In light of this, it's not hard to understand why Ridley calls himself a rational optimist. He reminds me the late, great economist Julian Simon, author of "The Ultimate Resource," who for years stood virtually alone in explaining the benefits of population growth, free exchange and the mixing of ideas.
"I was fed up with the pessimists," Ridley explained. "When I was a student in the 1970s, the grown-ups told me that the future of the world was bleak, that the oil was running out, that the population explosion was unstoppable, that famine was inevitable. I feel kind of cross that nobody said anything optimistic to me about how these resources might not run out. They might become more abundant because of human ingenuity. They might actually get cheaper rather than more expensive and that it might be possible for us to live higher living standards and actually do less damage to the environment as we do so, that the air might get cleaner, the rivers might get cleaner!

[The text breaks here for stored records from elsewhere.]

-- ==== Sys2Proof/Machine/HostBus.lean ====
section
/-! DEFINITION. The host's view of the block: the address map (R22 to R51, R60), which accesses are admitted (R66), what a
read returns and what a write to anything but `CMD` stores. -/

namespace Sys2Proof.Machine

/-- A location of the register and channel windows. -/
inductive HostReg where
  | id
  | ctrl
  | status
  | cmd
  | arg
  | result
  | brPos
  | inLen
  | outPtr
  | bytesConsumed
  | errPos
  | errCmd
  | hdr
  | flen
  | geom
  | gparam0
  | gparam1
  | gradient (i : Nat)
  | sf (c : Chan) (i : Nat)
  | prec (c : Chan) (i : Nat)
  | precf (c : Chan) (i : Nat)
  | pmask (c : Chan) (i : Nat)
  | qspec (c : Chan) (sb : Nat)
  | qspecf (c : Chan) (sb : Nat)
  | spec (c : Chan) (sb : Nat)
  | pcm (c : Chan) (n : Nat)
  | prev (c : Chan) (n : Nat)
  | sfcfg (c : Chan)
  | mbits (c : Chan)
deriving DecidableEq, Repr

/-- What a block offset lies in (R60). -/
inductive HostSpace where
  /-- a listed word of `REG` or `CHAN` -/
  | reg (r : HostReg)
  /-- an offset of `REG` or `CHAN` that is not listed -/
  | reservedWord
  /-- byte `a` of the window of a RAM -/
  | ram (m : Ram) (a : Nat)
  /-- an offset in no space of the table -/
  | reserved
deriving DecidableEq, Repr

/-- `ID` reads "LDAC" (R22). -/
def idValue : Word := 0x4C444143

/-- The offset of `CMD` (R23). -/
def cmdOffset : BitVec 18 := 0x0000C

/-- The registers of the `REG` space by offset (R22 to R39). -/
def regAt (o : Nat) : Option HostReg :=
  if o = 0x000 then some .id
  else if o = 0x004 then some .ctrl
  else if o = 0x008 then some .status
  else if o = 0x00C then some .cmd
  else if o = 0x010 then some .arg
  else if o = 0x014 then some .result
  else if o = 0x018 then some .brPos
  else if o = 0x01C then some .inLen
  else if o = 0x020 then some .outPtr
  else if o = 0x024 then some .bytesConsumed
  else if o = 0x028 then some .errPos
  else if o = 0x02C then some .errCmd
  else if o = 0x030 then some .hdr
  else if o = 0x034 then some .flen
  else if o = 0x038 then some .geom
  else if o = 0x03C then some .gparam0
  else if o = 0x040 then some .gparam1
  else if 0x100 ≤ o ∧ o < 0x100 + 4 * 34 then some (.gradient ((o - 0x100) / 4))
  else none

/-- A 34-element array at `base` of a channel window. -/
def unitElem (base o : Nat) (r : Nat → HostReg) : Option HostReg :=
  if base ≤ o ∧ o < base + 4 * 34 then some (r ((o - base) / 4)) else none

/-- A 256-element array at `base` of a channel window. -/
def lineElem (base o : Nat) (r : Nat → HostReg) : Option HostReg :=
  if base ≤ o ∧ o < base + 4 * 256 then some (r ((o - base) / 4)) else none

/-- The arrays and registers of a channel window by offset from its base (R41 to R51). -/
def chanRegAt (c : Chan) (o : Nat) : Option HostReg :=
  (unitElem 0x0000 o (.sf c)).or <| (unitElem 0x0100 o (.prec c)).or <| (unitElem 0x0200 o (.precf c)).or <|
  (unitElem 0x0300 o (.pmask c)).or <| (lineElem 0x0400 o (.qspec c)).or <| (lineElem 0x0800 o (.qspecf c)).or <|
  (lineElem 0x0C00 o (.spec c)).or <| (lineElem 0x1000 o (.pcm c)).or <| (lineElem 0x1400 o (.prev c)).or <|
  if o = 0x1800 then some (.sfcfg c) else if o = 0x1804 then some (.mbits c) else none

/-- A listed word, or a reserved one. -/
def wordSpace : Option HostReg → HostSpace
  | some r => .reg r
  | none => .reservedWord

/-- The address map of R60. A RAM's window runs to the next space's base; `admitted` checks the RAM's size. -/
def spaceAt (o : Nat) : HostSpace :=
  if o < 0x200 then wordSpace (regAt o)
  else if 0x2000 ≤ o ∧ o < 0x4000 then wordSpace (chanRegAt .c0 (o - 0x2000))
  else if 0x4000 ≤ o ∧ o < 0x6000 then wordSpace (chanRegAt .c1 (o - 0x4000))
  else if 0x10000 ≤ o ∧ o < 0x20000 then .ram .input (o - 0x10000)
  else if 0x20000 ≤ o then .ram .output (o - 0x20000)
  else .reserved

/-- An access width in bytes. -/
def AccessWidth.bytes : AccessWidth → Nat
  | .w8 => 1
  | .w16 => 2
  | .w32 => 4

/-- The size of a RAM in bytes (R6). -/
def ramSize (c : Config) : Ram → Nat
  | .input => c.inBufBytes
  | .output => c.outBufBytes

/-- The accesses R66 admits: aligned words in `REG` and `CHAN`; 8, 16 or 32 bits, naturally aligned and within the RAM's
size, in `IN_BUF` and `OUT_BUF`. Of the offsets in no space R60 only says that they read as 0; DESIGN CHOICE: any naturally
aligned width is admitted there, `unsafe` (log 11). -/
def admitted (c : Config) (width : AccessWidth) (o : Nat) : Bool :=
  o % width.bytes == 0 &&
  match spaceAt o with
  | .reg _ => width == .w32
  | .reservedWord => width == .w32
  | .ram m a => decide (a + width.bytes ≤ ramSize c m)
  | .reserved => true

/-- While `BUSY = 1` the host may read `ID` and `STATUS` only (R70). -/
def readableWhileBusy : HostSpace → Bool
  | .reg .id => true
  | .reg .status => true
  | _ => false

/-- What a register or array word reads as (R21 to R51). -/
def State.readReg (s : State) : HostReg → Word
  | .id => idValue
  | .ctrl => s.ctrl.toWord
  | .status => s.status.toWord
  | .cmd => s.cmdLast
  | .arg => s.arg
  | .result => s.result
  | .brPos => s.brPos
  | .inLen => s.inLen
  | .outPtr => s.outPtrWord
  | .bytesConsumed => s.bytesConsumed
  | .errPos => s.errPos
  | .errCmd => s.errCmd
  | .hdr => s.hdr.toWord
  | .flen => s.flen.zeroExtend 32
  | .geom => s.geom.toWord
  | .gparam0 => s.gparam0.toWord
  | .gparam1 => s.gparam1.toWord
  | .gradient i => Units.at s.gradient i
  | .sf c i => Units.at (s.chan c).sf i
  | .prec c i => Units.at (s.chan c).prec i
  | .precf c i => Units.at (s.chan c).precf i
  | .pmask c i => Units.at (s.chan c).pmask i
  | .qspec c i => Lines.at (s.chan c).qspec i
  | .qspecf c i => Lines.at (s.chan c).qspecf i
  | .spec c i => Lines.at (s.chan c).spec i
  | .pcm c i => Lines.at (s.chan c).pcm i
  | .prev c i => Lines.at (s.chan c).prev i
  | .sfcfg c => (s.chan c).sfcfg.toWord
  | .mbits c => (s.chan c).mbits.zeroExtend 32

/-- What a host write stores (R21): the value truncated to the fields; a read-only location ignores it. A write to `CMD`
submits a command instead, which is `step`'s part (R23, R240); here it stores nothing. -/
def State.writeReg (s : State) (w : Word) : HostReg → State
  | .id => s
  | .ctrl => { s with ctrl := Ctrl.ofWord w }
  | .status => { s with status := s.status.hostWrite w }
  | .cmd => s
  | .arg => { s with arg := w }
  | .result => s
  | .brPos => { s with brPos := w }
  | .inLen => s.setInLen w
  | .outPtr => s.setOutPtr w
  | .bytesConsumed => s
  | .errPos => s
  | .errCmd => s
  | .hdr => { s with hdr := Hdr.ofWord w }
  | .flen => { s with flen := w.extractLsb' 0 16 }
  | .geom => { s with geom := Geom.ofWord w }
  | .gparam0 => { s with gparam0 := GParam0.ofWord w }
  | .gparam1 => { s with gparam1 := GParam1.ofWord w }
  | .gradient i => { s with gradient := Units.put s.gradient i w }
  | .sf c i => s.setChan c { s.chan c with sf := Units.put (s.chan c).sf i w }
  | .prec c i => s.setChan c { s.chan c with prec := Units.put (s.chan c).prec i w }
  | .precf c i => s.setChan c { s.chan c with precf := Units.put (s.chan c).precf i w }
  | .pmask c i => s.setChan c { s.chan c with pmask := Units.put (s.chan c).pmask i w }
  | .qspec c i => s.setChan c { s.chan c with qspec := Lines.put (s.chan c).qspec i w }
  | .qspecf c i => s.setChan c { s.chan c with qspecf := Lines.put (s.chan c).qspecf i w }
  | .spec c i => s.setChan c { s.chan c with spec := Lines.put (s.chan c).spec i w }
  | .pcm c i => s.setChan c { s.chan c with pcm := Lines.put (s.chan c).pcm i w }
  | .prev _ _ => s
  | .sfcfg c => s.setChan c { s.chan c with sfcfg := SfCfg.ofWord w }
  | .mbits c => s.setChan c { s.chan c with mbits := w.extractLsb' 0 4 }

/-- The byte a RAM holds. -/
def State.ramByteAt (s : State) (m : Ram) (a : Nat) : Byte :=
  match m with
  | .input => s.inByte a
  | .output => s.outByte a

/-- `n` bytes from address `a` upward as a little-endian number; host words are little-endian (R64; for the RAMs read from
92_eei_decisions.md D4, log 10). -/
def State.ramValue (s : State) (m : Ram) (a : Nat) : Nat → Nat
  | 0 => 0
  | n + 1 => (s.ramByteAt m a).toNat + 256 * s.ramValue m (a + 1) n

/-- `n` bytes of a word stored from address `a` upward; a narrow write takes the word's low bits (DESIGN CHOICE, log 24). -/
def State.writeRam (s : State) (m : Ram) (a n : Nat) (w : Word) : State :=
  match m with
  | .input => { s with inBuf := s.inBuf.putBytes a (leBytes n w) }
  | .output => { s with outBuf := s.outBuf.putBytes a (leBytes n w) }

/-- What an admitted read returns while the block is idle; reserved offsets read 0 (R60). The spec says nothing of the data
bits above an 8- or 16-bit read of a RAM: the model gives the bytes in the low bits and zeros above. DESIGN CHOICE, `unsafe`
(log 24). -/
def State.readSpace (s : State) (width : AccessWidth) : HostSpace → Word
  | .reg r => s.readReg r
  | .reservedWord => 0
  | .ram m a => Word.ofNat (s.ramValue m a width.bytes)
  | .reserved => 0

/-- What an admitted write stores while the block is idle; reserved offsets ignore writes (R60). -/
def State.writeSpace (s : State) (width : AccessWidth) (w : Word) : HostSpace → State
  | .reg r => s.writeReg w r
  | .reservedWord => s
  | .ram m a => s.writeRam m a width.bytes w
  | .reserved => s

/-- A host read (R66, R67, R70). Reads have no side effects on the block; while busy, what it returns is unspecified but
for `ID` and `STATUS`. -/
def hostRead (s : State) (width : AccessWidth) (o : Nat) : Host.Outcome State Fault Refusal :=
  if admitted s.rom width o = false then .refused .hostDutyViolation
  else if s.status.busy && !readableWhileBusy (spaceAt o) then
    .next { s with hostData := Config.freeWord s.freeCtr .busData, freeCtr := s.freeCtr + 1 }
  else .next { s with hostData := s.readSpace width (spaceAt o) }

/-- A host write to anything but `CMD` (R66, R67). While busy it breaks a host duty and has no step (R72); a write to
`STATUS` breaks none and is ignored (R21, R70; log 13). -/
def hostWrite (s : State) (width : AccessWidth) (o : Nat) (w : Word) : Host.Outcome State Fault Refusal :=
  if admitted s.rom width o = false then .refused .hostDutyViolation
  else if s.status.busy then if spaceAt o = .reg .status then .next s else .refused .hostDutyViolation
  else .next (s.writeSpace width w (spaceAt o))

/-- The block offset of a host address: the 256 KiB window stands at `BLOCK_BASE` (R60). -/
def busOffset (c : Config) (addr : Nat) : Option (BitVec 18) :=
  if c.blockBase ≤ addr ∧ addr < c.blockBase + 2 ^ 18 then some (BitVec.ofNat 18 (addr - c.blockBase)) else none

/-- The reset input (R300): every cell at its reset value, RAM contents and `WORK_PREV` unspecified anew. The
configuration and what the host does next are not the block's state and stay. -/
def resetInput (s : State) : State :=
  { State.resetWith s.cfg s.freeCtr with hostQueue := s.hostQueue, hostData := s.hostData }

end Sys2Proof.Machine
end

"All of these things have happened. We've got healthier, happier, cleaner, kinder, cleverer, more peaceful and, indeed, more equal, if you look at the picture globally over that time."
In a debate, Bill Gates pushed back against Ridley's optimism. Gates argued that worrying about the worst case can help drive a solution.
Ridley doesn't buy it.
"If you look at where the solutions come from, they come from optimistic people living in rich places, like Steve Jobs, or Archimedes in ancient Greece, or Leonardo in Renaissance Italy. ... It's the pessimists who are the complacent ones these days, because they're the ones saying: 'This is as good as it can get. We can't make it any better.'"
But we can make it better. All it takes is rule of law and limited government. If government will just stay out of the bar, and stop bossing the patrons around, ideas will meet and mate and produce wonderful things.